Nanopublications are intended to complement, not displace, existing modes of peer-reviewed publication and Myles Axton, Editor at Nature Genetics assures us that “NO DATABASES WERE HARMED IN THE MAKING OF THIS REVOLUTION!”.

This website provides example nanopublications to guide early adopters who would like to publish their own data as nanopublications. Enjoy!

The Anatomy of a Nanopublication

A nanopublication has three basic elements [4]:

  1. An assertion whereby two concepts (called the Subject and the Object) are associated (using a third concept called the Predicate).
  2. Metadata regarding Conditions under which the assertion holds.
  3. Metadata regarding the Provenance of the assertion, such as its author, a time-stamp marking when it was created, links to DOIs, URLs, etc.

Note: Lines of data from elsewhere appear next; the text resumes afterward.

-- ==== Sys2Proof/WellFormed.lean ====
section
/-! DEFINITION. Well-formed commands: every operand within the width that the spec's encoding, register or frame gives it. A slot's register field
may still name a register its instruction does not have; that is an illegal instruction (R79), which the meanings freeze the runner for. -/

namespace Sys2Proof

/-- Every number of a list is below a bound. -/
def below (n : Nat) (l : List Nat) : Bool := l.all (· < n)

/-- A runner of the module and a guard field (R17, R77). -/
def issues (w g : Nat) : Bool := below 16384 [w] && below 16 [g]

/-- One of the 128 queues (Table 1.8). -/
def Hdr.wf (h : Hdr) : Bool := below 128 [h.q]

/-- The operand widths of form VR (Table 3.9). -/
def VR.wf (o : VR) : Bool := below 32 [o.vd, o.va, o.vb, o.func] && below 8 [o.mask] && below 16 [o.type]

/-- A pool of Table 1.8: an engine or a core. -/
def Pool.wf : Pool → Bool
  | .relay e => below 4 [e]
  | .runner k => below 1024 [k]
  | .heat => true
  | .lap => true

/-- The widths of Table 11.12. -/
def Nego.wf (n : Nego) : Bool := below 256 [n.fec, n.features, n.credit, n.round]

/-- The widths of Table 11.14. -/
def IdBlock.wf (b : IdBlock) : Bool :=
  below 256 [b.port, b.fibre, b.phys, b.level] && below 65536 [b.coord, b.job] && below (2 ^ 32) [b.planCrc]

/-- The widths of Table 15.3. -/
def TimeMsg.wf (m : TimeMsg) : Bool :=
  below 256 [m.hops, m.state] && below 65536 [m.pacer, m.sent, m.sentFrac, m.seen, m.seenFrac] && below (2 ^ 64) [m.sentNs, m.seenNs]

/-- The widths of Table 8.7: at most 15 data flits of 60 words, each with its residue, and 14 blocks. -/
def RelayPkt.wf (p : RelayPkt) : Bool :=
  below (2 ^ 32) (p.tag :: p.lap :: p.crc :: p.blocks) && below 65536 (p.layout :: p.sender :: p.residues) && below 16 [p.kind, p.op, p.type] &&
  below 32768 [p.overflow] && below (2 ^ 64) [p.first] && decide (-128 ≤ p.scale ∧ p.scale ≤ 127) &&
  decide (p.words.length ≤ 900 ∧ p.residues.length ≤ 15 ∧ p.blocks.length ≤ 14)

/-- The widths of Table 11.7. -/
def WritePkt.wf (p : WritePkt) : Bool := below (2 ^ 64) [p.dest, p.postAddr] && decide (p.data.length ≤ 3808)

/-- The widths of Tables 13.3 and 13.6. -/
def SwlMsg.wf (m : SwlMsg) : Bool :=
  below 65536 [m.src, m.dst, m.tag, m.residue] && below (2 ^ 64) [m.addr] && below 3841 [m.len] && below 256 [m.atomic, m.status] &&
  below (2 ^ 32) [m.master] && decide (m.data.length ≤ 3840) && below 33 m.poison

/-- The widths of Table 13.3, and flits that the message has (R370). -/
def SwlIn.wf (a : SwlIn) : Bool :=
  a.msg.wf && below 256 [a.seq] && decide (0 < a.count ∧ a.first + a.count ≤ 33) && a.ack.all (· < 256)

/-- A flit's 128 bytes on an end the module has. -/
def SwlHeard.wf (h : SwlHeard) : Bool := below 448 [h.x] && decide (h.image.length = 128)

/-- An arbiter the module has (R385). -/
def Arb.wf : Arb → Bool
  | .mesh d r p => below 16 [d] && below 16 [r] && below 5 [p]
  | .swl x => below 448 [x]
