/-- R111 to R118, R126 to R128 and R133. `recordAt` reads a K-step record (R109) and `blockTerm` forms a block term (R111 to R113). -/
def Obligations.KStepsAndDrains : Prop :=
  (∀ (s : State) (k tile ta tb a b n : Nat) (o : ArrOp), tile < 2 → pairOk ta tb = true → (coreAt s k).array = [o] → o.kind = .mmac a b n ta tb tile false →
    o.done + 1 < n → 0 < o.done → s.accesses = [] → (coreAt s k).mover = [] → s.memp.faults = [] → inReset s (k / 64) = false →
    (∀ d < 16, flag s (.memDieInjectCtl d) F.memDieInjectCtl_arm = false) → (tileCtl s k tile).integer = (ta == 8) →
    let c := tileCtl s k tile
    let ra := recordAt s (a + o.done * recordSize ta) ta
    let rb := recordAt s (b + o.done * recordSize tb) tb
    ∃ t, exec (.kstep k) s = .next t ∧ (coreAt t k).array = [{ o with done := o.done + 1 }] ∧
      (ta ≠ 0 → c.pending + 1 ≠ interval s k → t.mem = s.mem ∧ (tileCtl t k tile).pending = c.pending + 1 ∧
        (ta ≠ 8 → ∀ i < 128, ∀ j < 128, (tileCtl t k tile).fp[128 * i + j]? =
          ((partials c.fp)[128 * i + j]?).map (fun p => fp20Add p (blockTerm ta tb (ra.getD i ([], 0)) (rb.getD j ([], 0))))) ∧
        (ta = 8 → ∀ i < 128, ∀ j < 128, (tileCtl t k tile).ip[128 * i + j]? =
          ((partials c.ip)[128 * i + j]?).map (fun p => p + BitVec.ofInt 32 (intTerm (ra.getD i ([], 0)) (rb.getD j ([], 0)))))) ∧
      (ta ≠ 0 → c.pending + 1 = interval s k → (tileCtl t k tile).pending = 0) ∧
      (ta = 0 → (tileCtl t k tile).pending = c.pending ∧ ∀ i < 128, ∀ j < 128, rdN t (tileAddr k tile + 4 * (128 * i + j)) 4 =
        scaledAdd c (rdN s (tileAddr k tile + 4 * (128 * i + j)) 4) (plusZero (blockTerm 0 0 (ra.getD i ([], 0)) (rb.getD j ([], 0)))))) ∧
  (∀ (s : State) (k tile ty dest : Nat) (c : Option (BitVec 32)) (o : ArrOp), tile < 2 → drainType ty = true → (coreAt s k).array = [o] →
    o.kind = .drain dest c ty 0 tile [] none → (tileCtl s k tile).pending = 0 → o.seen.writing = none → o.seen.idle = true → s.lap.state = 0 → s.accesses = [] → (coreAt s k).mover = [] →
    s.memp.faults = [] → inReset s (k / 64) = false → targetReset s (k / 64) dest = false → copiesAt s dest (drainBytes ty) = [] →
    (∀ d < 16, flag s (.memDieInjectCtl d) F.memDieInjectCtl_arm = false) → drainPlace s dest (drainBytes ty) = true → dest % 64 = 0 →
    (ty ≠ 11 ∨ ∀ e < 16384, (drainElem (tileCtl s k tile).integer c ty 0 (rdN s (tileAddr k tile + 4 * e) 4) 0).clamped = false ∧
      (drainElem (tileCtl s k tile).integer c ty 0 (rdN s (tileAddr k tile + 4 * e) 4) 0).bad = false) →
    ∃ t, exec (.drainExecute k) s = .next t ∧ (coreAt t k).array = [] ∧ (tileCtl t k tile).pending = 0 ∧
      (∀ e < 16384, natLE (Mem.read t.mem (dest + e * typeBits ty / 8) 4) / 2 ^ (e * typeBits ty % 8) % 2 ^ typeBits ty =
        (drainElem (tileCtl s k tile).integer c ty 0 (rdN s (tileAddr k tile + 4 * e) 4) 0).code % 2 ^ typeBits ty) ∧
      (∀ y, y < dest ∨ dest + drainBytes ty ≤ y → Mem.get t.mem y = Mem.get s.mem y)) ∧
  (∀ (s : State) (k : Nat) (val : BitVec 64), k < 1024 → dieAnswers s (k / 64) → unwatched s → F.cmpCoreOdrainCtl_go.of val = 1 →
    let f (x : Fld) := x.of val
    let dest := (regVal s (.cmpCoreOdrainAddr k)).toNat
    let ok := drainType (f F.cmpCoreOdrainCtl_type) = true ∧ f F.cmpCoreOdrainCtl_rounding < 2 ∧ dest % 64 = 0 ∧
      drainPlace s dest (drainBytes (f F.cmpCoreOdrainCtl_type)) = true ∧ (tileCtl s k (f F.cmpCoreOdrainCtl_tile)).integer = false
    (debugOpen s 1 = false → ∃ t, exec (.odrainGo k val) s = .next t ∧ recorded s t 0x0107 ∧ (coreAt t k).odrain = (coreAt s k).odrain ∧ t.mem = s.mem) ∧
    (debugOpen s 1 = true → getF s (.cmpCoreOdrainCtl k) F.cmpCoreOdrainCtl_status ≠ 1 → coreHalted s k = false → ∃ t, exec (.odrainGo k val) s = .next t ∧
      recorded s t 0x0204 ∧ getF t (.cmpCoreOdrainCtl k) F.cmpCoreOdrainCtl_status = 3 ∧ (coreAt t k).odrain = (coreAt s k).odrain ∧ t.mem = s.mem) ∧
    (debugOpen s 1 = true → getF s (.cmpCoreOdrainCtl k) F.cmpCoreOdrainCtl_status ≠ 1 → coreHalted s k = true → ok → ∃ t, exec (.odrainGo k val) s = .next t ∧
      getF t (.cmpCoreOdrainCtl k) F.cmpCoreOdrainCtl_status = 1 ∧ (coreAt t k).odrain.isSome = true ∧ t.mem = s.mem ∧ t.runners = s.runners ∧
      (dest % 128 = 0 → s.memp.faults = [] → s.lap.state = 0 → copiesAt s dest (drainBytes (f F.cmpCoreOdrainCtl_type)) = [] → (coreAt s k).held = [] → s.halts = [] →
        f F.cmpCoreOdrainCtl_type = 0 → ∃ u, exec (.odrainDone k) t = .next u ∧ getF u (.cmpCoreOdrainCtl k) F.cmpCoreOdrainCtl_status = 2 ∧ (coreAt u k).odrain = none ∧
          (tileCtl u k (f F.cmpCoreOdrainCtl_tile)).pending = 0)))
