/-! modRunner -/
@[simp] theorem modRunner_pending (w : Nat) (f : Runner → Runner) (s : State) : (modRunner w f s).pending = s.pending := rfl
@[simp] theorem modRunner_regs (w : Nat) (f : Runner → Runner) (s : State) : (modRunner w f s).regs = s.regs := rfl
@[simp] theorem modRunner_mem (w : Nat) (f : Runner → Runner) (s : State) : (modRunner w f s).mem = s.mem := rfl
@[simp] theorem modRunner_resp (w : Nat) (f : Runner → Runner) (s : State) : (modRunner w f s).resp = s.resp := rfl
@[simp] theorem modRunner_out (w : Nat) (f : Runner → Runner) (s : State) : (modRunner w f s).out = s.out := rfl
@[simp] theorem modRunner_nextId (w : Nat) (f : Runner → Runner) (s : State) : (modRunner w f s).nextId = s.nextId := rfl
@[simp] theorem modRunner_free (w : Nat) (f : Runner → Runner) (s : State) : (modRunner w f s).free = s.free := rfl
@[simp] theorem modRunner_turn (w : Nat) (f : Runner → Runner) (s : State) : (modRunner w f s).turn = s.turn := rfl
@[simp] theorem modRunner_cores (w : Nat) (f : Runner → Runner) (s : State) : (modRunner w f s).cores = s.cores := rfl
@[simp] theorem modRunner_progs (w : Nat) (f : Runner → Runner) (s : State) : (modRunner w f s).progs = s.progs := rfl
@[simp] theorem modRunner_hurdles (w : Nat) (f : Runner → Runner) (s : State) : (modRunner w f s).hurdles = s.hurdles := rfl
@[simp] theorem modRunner_windows (w : Nat) (f : Runner → Runner) (s : State) : (modRunner w f s).windows = s.windows := rfl
@[simp] theorem modRunner_accesses (w : Nat) (f : Runner → Runner) (s : State) : (modRunner w f s).accesses = s.accesses := rfl
@[simp] theorem modRunner_shares (w : Nat) (f : Runner → Runner) (s : State) : (modRunner w f s).shares = s.shares := rfl
@[simp] theorem modRunner_launches (w : Nat) (f : Runner → Runner) (s : State) : (modRunner w f s).launches = s.launches := rfl
@[simp] theorem modRunner_halts (w : Nat) (f : Runner → Runner) (s : State) : (modRunner w f s).halts = s.halts := rfl
@[simp] theorem modRunner_newMaps (w : Nat) (f : Runner → Runner) (s : State) : (modRunner w f s).newMaps = s.newMaps := rfl
@[simp] theorem modRunner_host (w : Nat) (f : Runner → Runner) (s : State) : (modRunner w f s).host = s.host := rfl
@[simp] theorem modRunner_msix (w : Nat) (f : Runner → Runner) (s : State) : (modRunner w f s).msix = s.msix := rfl
@[simp] theorem modRunner_lap (w : Nat) (f : Runner → Runner) (s : State) : (modRunner w f s).lap = s.lap := rfl
@[simp] theorem modRunner_census (w : Nat) (f : Runner → Runner) (s : State) : (modRunner w f s).census = s.census := rfl
@[simp] theorem modRunner_memp (w : Nat) (f : Runner → Runner) (s : State) : (modRunner w f s).memp = s.memp := rfl
@[simp] theorem modRunner_relays (w : Nat) (f : Runner → Runner) (s : State) : (modRunner w f s).relays = s.relays := rfl
@[simp] theorem modRunner_heat (w : Nat) (f : Runner → Runner) (s : State) : (modRunner w f s).heat = s.heat := rfl
@[simp] theorem modRunner_fabric (w : Nat) (f : Runner → Runner) (s : State) : (modRunner w f s).fabric = s.fabric := rfl
@[simp] theorem modRunner_light (w : Nat) (f : Runner → Runner) (s : State) : (modRunner w f s).light = s.light := rfl
@[simp] theorem modRunner_sweyr (w : Nat) (f : Runner → Runner) (s : State) : (modRunner w f s).sweyr = s.sweyr := rfl
@[simp] theorem modRunner_clock (w : Nat) (f : Runner → Runner) (s : State) : (modRunner w f s).clock = s.clock := rfl
@[simp] theorem modRunner_power (w : Nat) (f : Runner → Runner) (s : State) : (modRunner w f s).power = s.power := rfl
@[simp] theorem modRunner_sec (w : Nat) (f : Runner → Runner) (s : State) : (modRunner w f s).sec = s.sec := rfl
@[simp] theorem modRunner_blotter (w : Nat) (f : Runner → Runner) (s : State) : (modRunner w f s).blotter = s.blotter := rfl

/-! setCore -/
@[simp] theorem setCore_pending (s : State) (k : Nat) (c : Core) : (setCore s k c).pending = s.pending := rfl
@[simp] theorem setCore_regs (s : State) (k : Nat) (c : Core) : (setCore s k c).regs = s.regs := rfl
@[simp] theorem setCore_mem (s : State) (k : Nat) (c : Core) : (setCore s k c).mem = s.mem := rfl
@[simp] theorem setCore_resp (s : State) (k : Nat) (c : Core) : (setCore s k c).resp = s.resp := rfl
@[simp] theorem setCore_out (s : State) (k : Nat) (c : Core) : (setCore s k c).out = s.out := rfl
@[simp] theorem setCore_nextId (s : State) (k : Nat) (c : Core) : (setCore s k c).nextId = s.nextId := rfl
@[simp] theorem setCore_free (s : State) (k : Nat) (c : Core) : (setCore s k c).free = s.free := rfl
@[simp] theorem setCore_turn (s : State) (k : Nat) (c : Core) : (setCore s k c).turn = s.turn := rfl
@[simp] theorem setCore_runners (s : State) (k : Nat) (c : Core) : (setCore s k c).runners = s.runners := rfl
@[simp] theorem setCore_progs (s : State) (k : Nat) (c : Core) : (setCore s k c).progs = s.progs := rfl
@[simp] theorem setCore_hurdles (s : State) (k : Nat) (c : Core) : (setCore s k c).hurdles = s.hurdles := rfl
@[simp] theorem setCore_windows (s : State) (k : Nat) (c : Core) : (setCore s k c).windows = s.windows := rfl
@[simp] theorem setCore_accesses (s : State) (k : Nat) (c : Core) : (setCore s k c).accesses = s.accesses := rfl
@[simp] theorem setCore_shares (s : State) (k : Nat) (c : Core) : (setCore s k c).shares = s.shares := rfl
@[simp] theorem setCore_launches (s : State) (k : Nat) (c : Core) : (setCore s k c).launches = s.launches := rfl
@[simp] theorem setCore_halts (s : State) (k : Nat) (c : Core) : (setCore s k c).halts = s.halts := rfl
@[simp] theorem setCore_newMaps (s : State) (k : Nat) (c : Core) : (setCore s k c).newMaps = s.newMaps := rfl
@[simp] theorem setCore_host (s : State) (k : Nat) (c : Core) : (setCore s k c).host = s.host := rfl
@[simp] theorem setCore_msix (s : State) (k : Nat) (c : Core) : (setCore s k c).msix = s.msix := rfl
@[simp] theorem setCore_lap (s : State) (k : Nat) (c : Core) : (setCore s k c).lap = s.lap := rfl
@[simp] theorem setCore_census (s : State) (k : Nat) (c : Core) : (setCore s k c).census = s.census := rfl
@[simp] theorem setCore_memp (s : State) (k : Nat) (c : Core) : (setCore s k c).memp = s.memp := rfl
@[simp] theorem setCore_relays (s : State) (k : Nat) (c : Core) : (setCore s k c).relays = s.relays := rfl
@[simp] theorem setCore_heat (s : State) (k : Nat) (c : Core) : (setCore s k c).heat = s.heat := rfl
@[simp] theorem setCore_fabric (s : State) (k : Nat) (c : Core) : (setCore s k c).fabric = s.fabric := rfl
@[simp] theorem setCore_light (s : State) (k : Nat) (c : Core) : (setCore s k c).light = s.light := rfl
@[simp] theorem setCore_sweyr (s : State) (k : Nat) (c : Core) : (setCore s k c).sweyr = s.sweyr := rfl
@[simp] theorem setCore_clock (s : State) (k : Nat) (c : Core) : (setCore s k c).clock = s.clock := rfl
@[simp] theorem setCore_power (s : State) (k : Nat) (c : Core) : (setCore s k c).power = s.power := rfl
@[simp] theorem setCore_sec (s : State) (k : Nat) (c : Core) : (setCore s k c).sec = s.sec := rfl
@[simp] theorem setCore_blotter (s : State) (k : Nat) (c : Core) : (setCore s k c).blotter = s.blotter := rfl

Nanopublications are based on open standards, and we anticipate the community–driven evolution of nanopublication formats to fit the changing needs of authors and publishers. Nanopublications can be serialized in many different ways, for example using XML and RDF. Standards allow nanopublications to be machine readable, opening the door to many new communication possibilities. Nanopublications allow internet-based search for and retrieval of specific data rather than for documents (that may or may not contain that data) or databases (that often have idiosyncratic data structures). Machine readability of nanopublications aims to enable universal interoperability and the automated discovery of new associations that would otherwise be beyond the capacity of human reasoning.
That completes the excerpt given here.